Objectives: This study examined whether difficulties in recognition observed in young children with ASD are limited to faces or whether they reflect a global impairment of recognizing novel stimuli, including those void of social information.
Methods: Fifteen toddlers with ASD (age:M=41.5m,SD=14) and fifteen typically developing (TD) controls (age:M=38.2m,SD=7) were included in this study. All children underwent cognitive and diagnostic testing to confirm appropriate group placement. Each child was tested in a Visual Paired Comparison (VPC) paradigm, an approach used for studying visual stimulus processing that assumes an individual will fixate longer on a novel stimulus than on a paired familiar stimulus. This novelty preference (NP) is operationalized as successful processing and recognition, and is calculated as the ratio of looking time at the novel stimulus to looking time at both the novel and familiar stimulus. Every child was shown twelve VPC trials split into two conditions: Objects and Faces. Each trial included a recognition and a familiarization phase. During familiarization, a photograph of either an object or face was presented on the screen. A gray screen then appeared for five seconds followed by the recognition phase where the familiar image was displayed next to a comparable, novel image. Visual responses were recorded using an eye tracker.
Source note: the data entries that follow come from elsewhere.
-- ==== Sys2Proof/Machine/Pages.lean ====
section
/-!
DEFINITION. Pages (16): the page plan and its checks, the admission conditions, the commit point, the end of an abort,
sheet records, jams.
-/

namespace Sys2Proof.Machine

/-! ## Page plans (R563) -/

/-- Little-endian fields of n bytes from offset o, k of them. -/
def fieldsN (b : List Byte) (o n : Nat) : Nat → List Nat
  | 0 => []
  | k + 1 => fieldN b o n :: fieldsN b (o + n) n k

/-- A table of k little-endian fields of n bytes. -/
def fieldTable (b : List Byte) (o n k : Nat) : Vector Nat k := Vector.ofFn fun i : Fin k => fieldN b (o + n * i.1) n

/-- The plan the 192 bytes spell. -/
def planOf (b : List Byte) : Plan :=
  { path := BitVec.ofNat 2 (fieldN b 0x02 1)
    dup1 := bitB (BitVec.ofNat 8 (fieldN b 0x03 1)) 0
    dup2 := bitB (BitVec.ofNat 8 (fieldN b 0x03 1)) 1
    chans := (fieldsN b 0x08 2 (fieldN b 0x04 1)).map (Fin.ofNat 64)
    engines := BitVec.ofNat 5 (fieldN b 0x18 1)
    panels := BitVec.ofNat 4 (fieldN b 0x19 1)
    fuse := BitVec.ofNat 2 (fieldN b 0x1A 1)
    lead := BitVec.ofNat 8 (fieldN b 0x1B 1)
    bw := fieldN b 0x1C 4
    hvmask := BitVec.ofNat 48 (fieldN b 0x20 8)
    sense := BitVec.ofNat 32 (fieldN b 0x28 4)
    jam := BitVec.ofNat 32 (fieldN b 0x2C 4)
    tlo := BitVec.ofNat 16 (fieldN b 0x30 2)
    thi := BitVec.ofNat 16 (fieldN b 0x32 2)
    gap := fieldN b 0x34 4
    lines := fieldTable b 0x38 4 4
    hlines := fieldN b 0x48 4
    desc := (fieldTable b 0x50 8 5).map (BitVec.ofNat 64)
    nbands := fieldTable b 0x78 4 5
    usage := (fieldTable b 0x8C 4 8).map (BitVec.ofNat 32)
    exitMask := BitVec.ofNat 16 (fieldN b 0xAC 2)
    exitLen := fieldN b 0xAE 2
    divert := BitVec.ofNat 8 (fieldN b 0xB0 1) }

/-- No two members are equal. -/
def distinctNats : List Nat → Bool
  | [] => true
  | x :: xs => !xs.contains x && distinctNats xs

/-- Fields of single bytes and the named channels. -/
def planHeadOk (b : List Byte) : Bool :=
  let nch := fieldN b 0x04 1
  fieldN b 0x00 2 == 1 && decide (fieldN b 0x02 1 ≤ 3) && decide (fieldN b 0x03 1 ≤ 2) &&
    decide (1 ≤ nch ∧ nch ≤ 8) && zeros b 0x05 3 &&
    (fieldsN b 0x08 2 nch).all (fun c => decide (c < 64)) && distinctNats (fieldsN b 0x08 2 nch) &&
    zeros b (0x08 + 2 * nch) (16 - 2 * nch)

/-- The rule of an entry of an engine: inside its range where the engine is named, else 0. -/
def entryOk (named : Bool) (v hi : Nat) : Bool := if named then decide (1 ≤ v ∧ v ≤ hi) else v == 0

/-- Engines, panels, lines, bands, descriptors. -/
def planEnginesOk (b : List Byte) : Bool :=
  let e := fieldN b 0x18 1
  let named := fun k => (BitVec.ofNat 5 e).getLsbD k
  decide (1 ≤ e ∧ e < 32) && decide (fieldN b 0x19 1 < 16) && (fieldN b 0x19 1 != 0) == named 4 &&
    (List.range 4).all (fun k => entryOk (named k) (fieldN b (0x38 + 4 * k) 4) 1048576) &&
    entryOk (named 4) (fieldN b 0x48 4) 65535 && zeros b 0x4C 4 &&
    (List.range 5).all fun k =>
      (named k || fieldN b (0x50 + 8 * k) 8 == 0) && entryOk (named k) (fieldN b (0x78 + 4 * k) 4) 1048576

/-- The remaining fields and the CRC. -/
def planRestOk (b : List Byte) : Bool :=
  decide (fieldN b 0x1A 1 < 4) && decide (fieldN b 0x1B 1 ≤ 64) && decide (fieldN b 0x1C 4 ≤ 65536) &&
    decide (fieldN b 0x20 8 < 2 ^ 48) && decide (fieldN b 0x30 2 ≤ fieldN b 0x32 2) &&
    !bitB (BitVec.ofNat 8 (fieldN b 0xB0 1)) 5 && zeros b 0xB1 11 &&
    fieldN b 0xBC 4 == (crc32c (b.take 0xBC)).toNat

/-- The bytes meet R563. -/
def planOk (b : List Byte) : Bool := b.length == 192 && planHeadOk b && planEnginesOk b && planRestOk b

/-! ## Posting (R564-R568) -/

/-- A DUPLEX2 plan directly follows a DUPLEX1 plan on its path. -/
def duplexOk (s : State) (p : Plan) : Bool :=
  !p.dup2 || match tget s.cue.lastPost (Fin.ofNat 4 p.path.toNat) with
    | some (_, d, _) => d
    | none => false

/-- An open plan of another path names one of its engines. -/
def pathConflict (s : State) (p : Plan) : Bool :=
  s.cue.pages.any fun g => g.plan.path != p.path && (g.plan.engines &&& p.engines) != 0

/-- Free entries of the plan table. -/
def freePlan (s : State) : Option (Fin 32) := (allFin 32).find? fun i => s.cue.pages.all (·.ix != i)

/-- Status of a plan (R564): 0 when it is accepted. None is a failed read. -/
def planStatus (s : State) (d : Option (List Byte)) : Nat :=
  match d with
  | none => 0x21
  | some b =>
    if !planOk b || !duplexOk s (planOf b) then 0x31
    else if (freePlan s).isNone then 0x30
    else if pathConflict s (planOf b) then 0x32
    else 0

/-- A new open plan. -/
def newPage (ix : Fin 32) (h : Word) (p : Plan) : Page :=
  { ix := ix, handle := h, plan := p, st := .posted, unmet := 0, adm := 0, epoch := 0, loff := Vector.replicate 4 0,
    lptr := Vector.replicate 4 0, tagged := Vector.replicate 5 0, finished := Vector.replicate 5 0, doneBy := [],
    degraded := false, short := false, failb := 0, starveb := 0, dark := Vector.replicate 5 0, cause := 0, form := 0,
    complete := false, nextBand := Vector.replicate 5 0, nextLine := Vector.replicate 5 0 }

/-- The successor of a plan handle, which is never 0 (R565). -/
def nextNumber (w : Word) : Word := if w + 1 = 0 then 1 else w + 1

/-- The plan is accepted in table entry ix (R565); one whose partner has been aborted or rejected is rejected (R568). -/
def acceptPlan (ix : Fin 32) (p : Plan) (s : State) : State :=
  let h := s.cue.nextHdl
  let path : Fin 4 := Fin.ofNat 4 p.path.toNat
  let bad := p.dup2 && match tget s.cue.lastPost path with
    | some (_, _, b) => b
    | none => false
  let s1 := modCue (fun c => { c with
    pages := c.pages ++ [newPage ix h p], nextHdl := nextNumber h, lastPost := tset c.lastPost path (some (h, p.dup1, false)) }) s
  if bad then rejectPlan 2 (newPage ix h p) s1 else s1

/-! ## Admission (R570-R575) -/

/-- GPIOn is active (R570). -/
def gpioActive (s : State) (gpio : Word) (n : Nat) : Bool := gpio.getLsbD n == s.cue.pol.getLsbD n

/-- Channel c is named and holds resource id. -/
def heldByNamed (s : State) (p : Plan) (id : Nat) : Bool :=
  match holder s id with
  | some c => p.chans.contains c
  | none => false

/-- The engine is READY (bit 1). -/
def engineReady (s : State) (e : Engine) : Bool :=
  if h : e.1 < 4 then domUp s 5 && (getStn s ⟨e.1, h⟩).st == .ready else domUp s 9 && s.head.st == .ready

/-- Named engines, and slots of HVMASK. -/
def planEngines (p : Plan) : List Engine := (allFin 5).filter fun e => p.engines.getLsbD e.1
def hvSlots (p : Plan) : List LoopId := (allFin 48).filter fun l => p.hvmask.getLsbD l.1

/-- Bit 0 ORDER. -/
def unmetOrder (s : State) (g : Page) : Bool :=
  (s.cue.pages.takeWhile (·.handle != g.handle)).any fun h => h.plan.path == g.plan.path && h.st == .posted

/-- Bit 2 GRANT. -/
def unmetGrant (s : State) (p : Plan) : Bool :=
  p.chans.any (fun c => (getCh s c).st != .running) || (planEngines p).any (fun e => !heldByNamed s p (84 + e.1)) ||
    (hvSlots p).any fun l => !heldByNamed s p (20 + l.1)

/-- Lead bands of a plan: its own LEAD, else PAGE_CFG.LEAD at its nearest limit. -/
def leadOf (s : State) (p : Plan) : Nat := if p.lead = 0 then clampN 1 64 s.cue.lead.toNat else p.lead.toNat

/-- Bit 3 LEAD. -/
def unmetLead (s : State) (g : Page) : Bool :=
  (planEngines g.plan).any fun e =>
    (List.range (min (leadOf s g.plan) (tget g.plan.nbands e))).any fun k =>
      !(tget s.rast.staged e).any fun b => b.handle == g.handle && b.no == k && b.pass

/-- Bit 4 BW. -/
def unmetBw (s : State) (p : Plan) : Bool := decide (bwPool s < bwUsed s + p.bw)

/-- A zone of FUSE is not regulated within TLO-THI. -/
def zoneUnfit (s : State) (p : Plan) (z : Zone) : Bool :=
  let t := (getZone s z).priT.toNat
  !(allFin 48).any (fun l => let x := getLoop s l; x.kind == 2 && x.out.toNat == z.1 && x.st == .run) ||
    decide (t < p.tlo.toNat) || decide (p.thi.toNat < t)

/-- Bit 5 FUSER. -/
def unmetFuser (s : State) (p : Plan) : Bool := (allFin 2).any fun z => p.fuse.getLsbD z.1 && zoneUnfit s p z

/-- Bit 6 LOCK. -/
def unmetLock (s : State) (p : Plan) : Bool := (hvSlots p).any fun l => !(getLoop s l).locked

/-- ET is earlier than the last admission on the path plus GAP plus extra ms (bits 7 and 8). -/
def tooEarly (s : State) (p : Plan) (extra : Nat) : Bool :=
  match tget s.cue.lastAdm (Fin.ofNat 4 p.path.toNat) with
  | some t => decide (s.cue.et.toNat < t + p.gap * us + extra * ms)
  | none => false

/-- Bit 10 HOLD. -/
def unmetHold (s : State) : Bool := s.aon.hold || s.aon.seqState != .onB || inRecovery s || s.aon.pfwLow

/-- The mask of unmet conditions (R570), with the sampled GPIO levels. -/
def unmetMask (s : State) (g : Page) (gpio : Word) : BitVec 12 :=
  let p := g.plan
  BitVec.ofNat 12 (bitsOf [unmetOrder s g, (planEngines p).any (fun e => !engineReady s e), unmetGrant s p, unmetLead s g,
    unmetBw s p, unmetFuser s p, unmetLock s p, tooEarly s p 0, tooEarly s p s.therm.ext.toNat,
    (List.range 32).any (fun n => p.sense.getLsbD n && gpioActive s gpio n), unmetHold s, s.cue.jamLatch])

/-- The page as admitted: LOFF is latched and each station's first line lies LOFF before line 0 (R416). -/
def admitted (s : State) (g : Page) : Page :=
  let loff := Vector.ofFn fun n : Fin 4 => (getStn s n).loff
  { g with
    st := .admitted, adm := s.cue.nextAdm, epoch := s.epoch, unmet := 0, loff := loff
    lptr := loff.map fun x => -(x.toNat : Int) }

/-- The commit point (R574), and the NV write of the usage tallies (R575). -/
def admitPage (g : Page) (s : State) : State :=
  let s1 := modPage g.handle (admitted s) s
  let s2 := modCue (fun c => { c with
    nextAdm := c.nextAdm + 1, lastAdm := tset c.lastAdm (Fin.ofNat 4 g.plan.path.toNat) (some c.et.toNat) }) s1
  nvPut (.usage g.plan.usage) s2

/-! ## The end of an abort (R584) -/

/-- The motors of the page's abort form stand still. -/
def formStill (s : State) (g : Page) : Bool :=
  match g.form.toNat with
  | 1 => (allFin 16).all fun n => !g.plan.exitMask.getLsbD n.1 || motorStill s (stepMotor n)
  | 2 => (allFin 16).all (fun n => motorStill s (stepMotor n)) &&
      (allFin 4).all fun k => s.cue.keepb.getLsbD k.1 || motorStill s (bldcMotor k)
  | _ => (allFin 20).all (motorStill s)

/-- No band of the plan is staged or being staged. -/
def bandsGone (s : State) (handle : Word) : Bool :=
  (allFin 5).all fun e => !stagingOf s handle e && (tget s.rast.staged e).all (·.handle != handle)

/-- The head still has a line of the page. -/
def headBusy (s : State) (adm : Word) : Bool :=
  match s.head.line with
  | some l => l.page == adm
  | none => false

/-- The abort of page g is complete. -/
def abortDone (s : State) (g : Page) : Bool :=
  g.st == .aborting && (allFin 5).all (fun e => !engineBusy s g.adm e) && !headBusy s g.adm && bandsGone s g.handle && formStill s g

/-- PAGE_ABORT_COMPLETE (R584). -/
def execPageAbortComplete (adm : Word) (s : State) : Host.Outcome State Fault Refusal :=
  .next (match pageByAdm s adm with
    | some g => if abortDone s g then modPage g.handle (fun g => { g with complete := true }) s else s
    | none => s)

/-! ## Sheet records (R578, R579) -/

/-- Body of a SHEET or SHEET_ABORT record. -/
def sheetBody (g : Page) : List Byte :=
  let ab := g.st == .aborting
  leBytes 4 g.adm.toNat ++ leBytes 4 g.handle.toNat ++
    leBytes 1 (bitsOf [g.degraded, g.short, g.plan.dup1, g.plan.dup2]) ++ [if ab then g.cause else 0] ++
    [if ab then g.form else 0] ++ leBytes 1 g.plan.path.toNat ++ leBytes 2 g.failb.toNat ++ leBytes 2 g.starveb.toNat

/-- The record of a page that has ended (KIND 6) or been aborted (KIND 7), with the epoch of its admission (R313). -/
def sheetRec (s : State) (g : Page) : Rec :=
  { mkRec s (if g.st == .aborting then 7 else 6) 0xFFFF 0 0 (sheetBody g) with epoch := g.epoch }

/-- The page's record may be staged now: it is the next to be reported. -/
def reportable (s : State) (g : Page) : Bool :=
  g.adm == s.cue.nextReport && (g.st == .ended || (g.st == .aborting && g.complete))

/-- The page with the lowest admission number not yet reported is reported (R578). A reserved entry may always be taken
unless the staging flume is DOWN (R31). -/
def sheetStage (s : State) : State :=
  match s.cue.pages.find? (reportable s), stgRoom s 6 none with
  | some g, some _ => post (sheetRec s g) .sheet s
  | _, _ => s

/-! ## Jams (R587, R588) -/

/-- A page already in an EXIT abort whose form a jam changes. -/
def exitAborting (g : Page) : Bool := g.st == .aborting && !g.complete && g.form == 1

/-- JAM_DETECT (R587): a watched input has stayed active for JAMFILT ms. The motions of the JAM form are those of the
oldest page it acts on (R583). -/
def jamOp (n : Gpio) (s : State) : State :=
  let s1 := engine (90 + n.1) 0x0172 (90 + n.1) (leBytes 1 n.1) (modCue (fun c => { c with
    jamLatch := true, jamSrc := BitVec.ofNat 5 n.1, gpioIn := withBit c.gpioIn n.1 (c.pol.getLsbD n.1) }) s)
  let moved := (admPages s1).find? exitAborting
  let s2 := abortPages (fun _ => true) 9 2 (raiseForm 2 s1)
  match moved with
  | some g => formMotion 2 g s2
  | none => s2

def execJamDetect (g : Gpio) (s : State) : Host.Outcome State Fault Refusal :=
  .next (whenS (domUp s 3 && s.cue.pages.any fun p => p.isAdm && p.plan.jam.getLsbD g.1) (jamOp g) s)

/-- JAMLATCH_CLEAR (R588): a write of 1 to PAGE_STAT.JAMLATCH. -/
def jamClear (gpio : Word) (s : State) : State :=
  modCue (fun c => { c with
    gpioIn := gpio, jamLatch := c.jamLatch && gpioActive s gpio c.jamSrc.toNat }) s

def execJamlatchClear (gpio : Word) (s : State) : Host.Outcome State Fault Refusal :=
  .next (whenS (reach s .bar0 3) (jamClear gpio) s)

end Sys2Proof.Machine
end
Results: Duration of looking at the stimulus during familiarization did not differ between groups. In the Objects condition, there was no significant difference in the NP between the ASD and TD groups, and both had a NP significantly above chance, suggesting that both groups successfully encoded and recognized the objects (ASD:M=.56(.11),t(14)=2.26,p<.05; TD:M=.58(.09),t(14)=3.56,p<.01). However in the Face condition, a significant difference emerged in the NP between groups (ASD:M=.52(.11); TD:M=.59(.07),p<.05). The TD group had a NP that was significantly above chance (t(14)=4.85,p<.001), while the ASD group showed no preference for the familiar or novel face (t(14)=.619).
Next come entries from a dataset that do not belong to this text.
/-- The instruction would block: a non-blocking form completes with WB 1 and no other effect, any other waits. -/
def blockNb (c : Chan) (nb : Bool) (s : State) : State :=
  if nb then complete c (modFlags c (setWb · true)) s
  else modCh c (fun x => { x with blocked := some (x.blocked.getD s.cue.et.toNat) }) s

/-- Write a slot. -/
def setSlotOf (c : Chan) (d : Slot) (v : Word) (s : State) : State := modCh c (fun x => { x with slots := tset x.slots d v }) s

/-! ## Tallies a channel takes (R235, R263, R269-R272) -/

/-- Tallies the channel holds on a flume. -/
def heldOn (x : Channel) (f : FlumeId) : Nat := ((x.held.filter (·.1 == f)).map (·.2)).sum

/-- Change of the tallies held on a flume; a count of 0 leaves the list. -/
def setHeld (c : Chan) (f : FlumeId) (n : Nat) (s : State) : State :=
  modCh c (fun x => { x with held := x.held.filter (·.1 != f) ++ (if n = 0 then [] else [(f, n)]) }) s

/-- Flume that TAKE and GIVE name (R269). -/
def takeFlume (c : Chan) (id : Nat) : Option FlumeId :=
  if h : id < 20 then some (motFl ⟨id, h⟩)
  else if h : id < 68 then some (spFl ⟨id - 20, by omega⟩)
  else if id = 0xFE then some (actFl c)
  else if id = 0xFF then some stgFl
  else none

/-- Destination flume of an engine instruction. -/
def engineFlume : CueI → Option FlumeId
  | .move _ id _ _ | .movx _ id _ => if h : id.toNat < 20 then some (motFl ⟨id.toNat, h⟩) else none
  | .setp _ _ id _ | .ramp _ _ id _ _ _ => if h : 20 ≤ id.toNat ∧ id.toNat < 68 then some (spFl ⟨id.toNat - 20, by omega⟩) else none
  | .scanl _ _ _ => some scanFl
  | _ => none

/-- Target of a SIG. -/
def sigTarget (w : Word) : BitVec 9 := BitVec.ofNat 9 w.toNat

/-- Tallies the channel's present instruction still wants, per flume. -/
def wantsOf (s : State) (c : Chan) (i : CueI) : List (FlumeId × Nat) :=
  let x := getCh s c
  let timed := if x.pfx.isSome then [(actFl c, 1)] else []
  match i with
  | .push _ _ _ => [(stgFl, 1)]
  | .take _ id k => match takeFlume c id.toNat with
    | some f => [(f, k.toNat - (match x.taking with | some (_, n) => n | none => 0))]
    | none => []
  | .sig _ _ a _ => (sigFlume s (sigTarget (chSlot x a)), 1) :: timed
  | .log _ _ _ _ => [(logFl, 1)]
  | _ => match engineFlume i with
    | some f => (f, 1) :: timed
    | none => timed

/-- What the blocked instruction of a channel wants, per flume. -/
def blockedWants (s : State) (c : Chan) : List (FlumeId × Nat) :=
  if (getCh s c).st == .running && (getCh s c).blocked.isSome then
    match presentI s c with
    | some (some i) => wantsOf s c i
    | _ => []
  else []

/-- Tallies of f that a blocked channel wants. -/
def wantsFlume (s : State) (f : FlumeId) (c : Chan) : Nat := (((blockedWants s c).filter (·.1 == f)).map (·.2)).sum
Conclusions: Results of the study indicate that in young children with ASD, visual recognition deficits in faces do not extend to objects. Both groups demonstrated a preference for the novel objects, implying that children with autism are not impaired in encoding and recognizing a complex but nonsocial stimulus. However when viewing faces, children with ASD showed no novelty preference, as compared to their TD peers who were able to recognize the familiar face. Although children with autism spend as much time looking at a face as TD children they are not encoding and processing in the same manner, which could have implications for development of social interaction skills.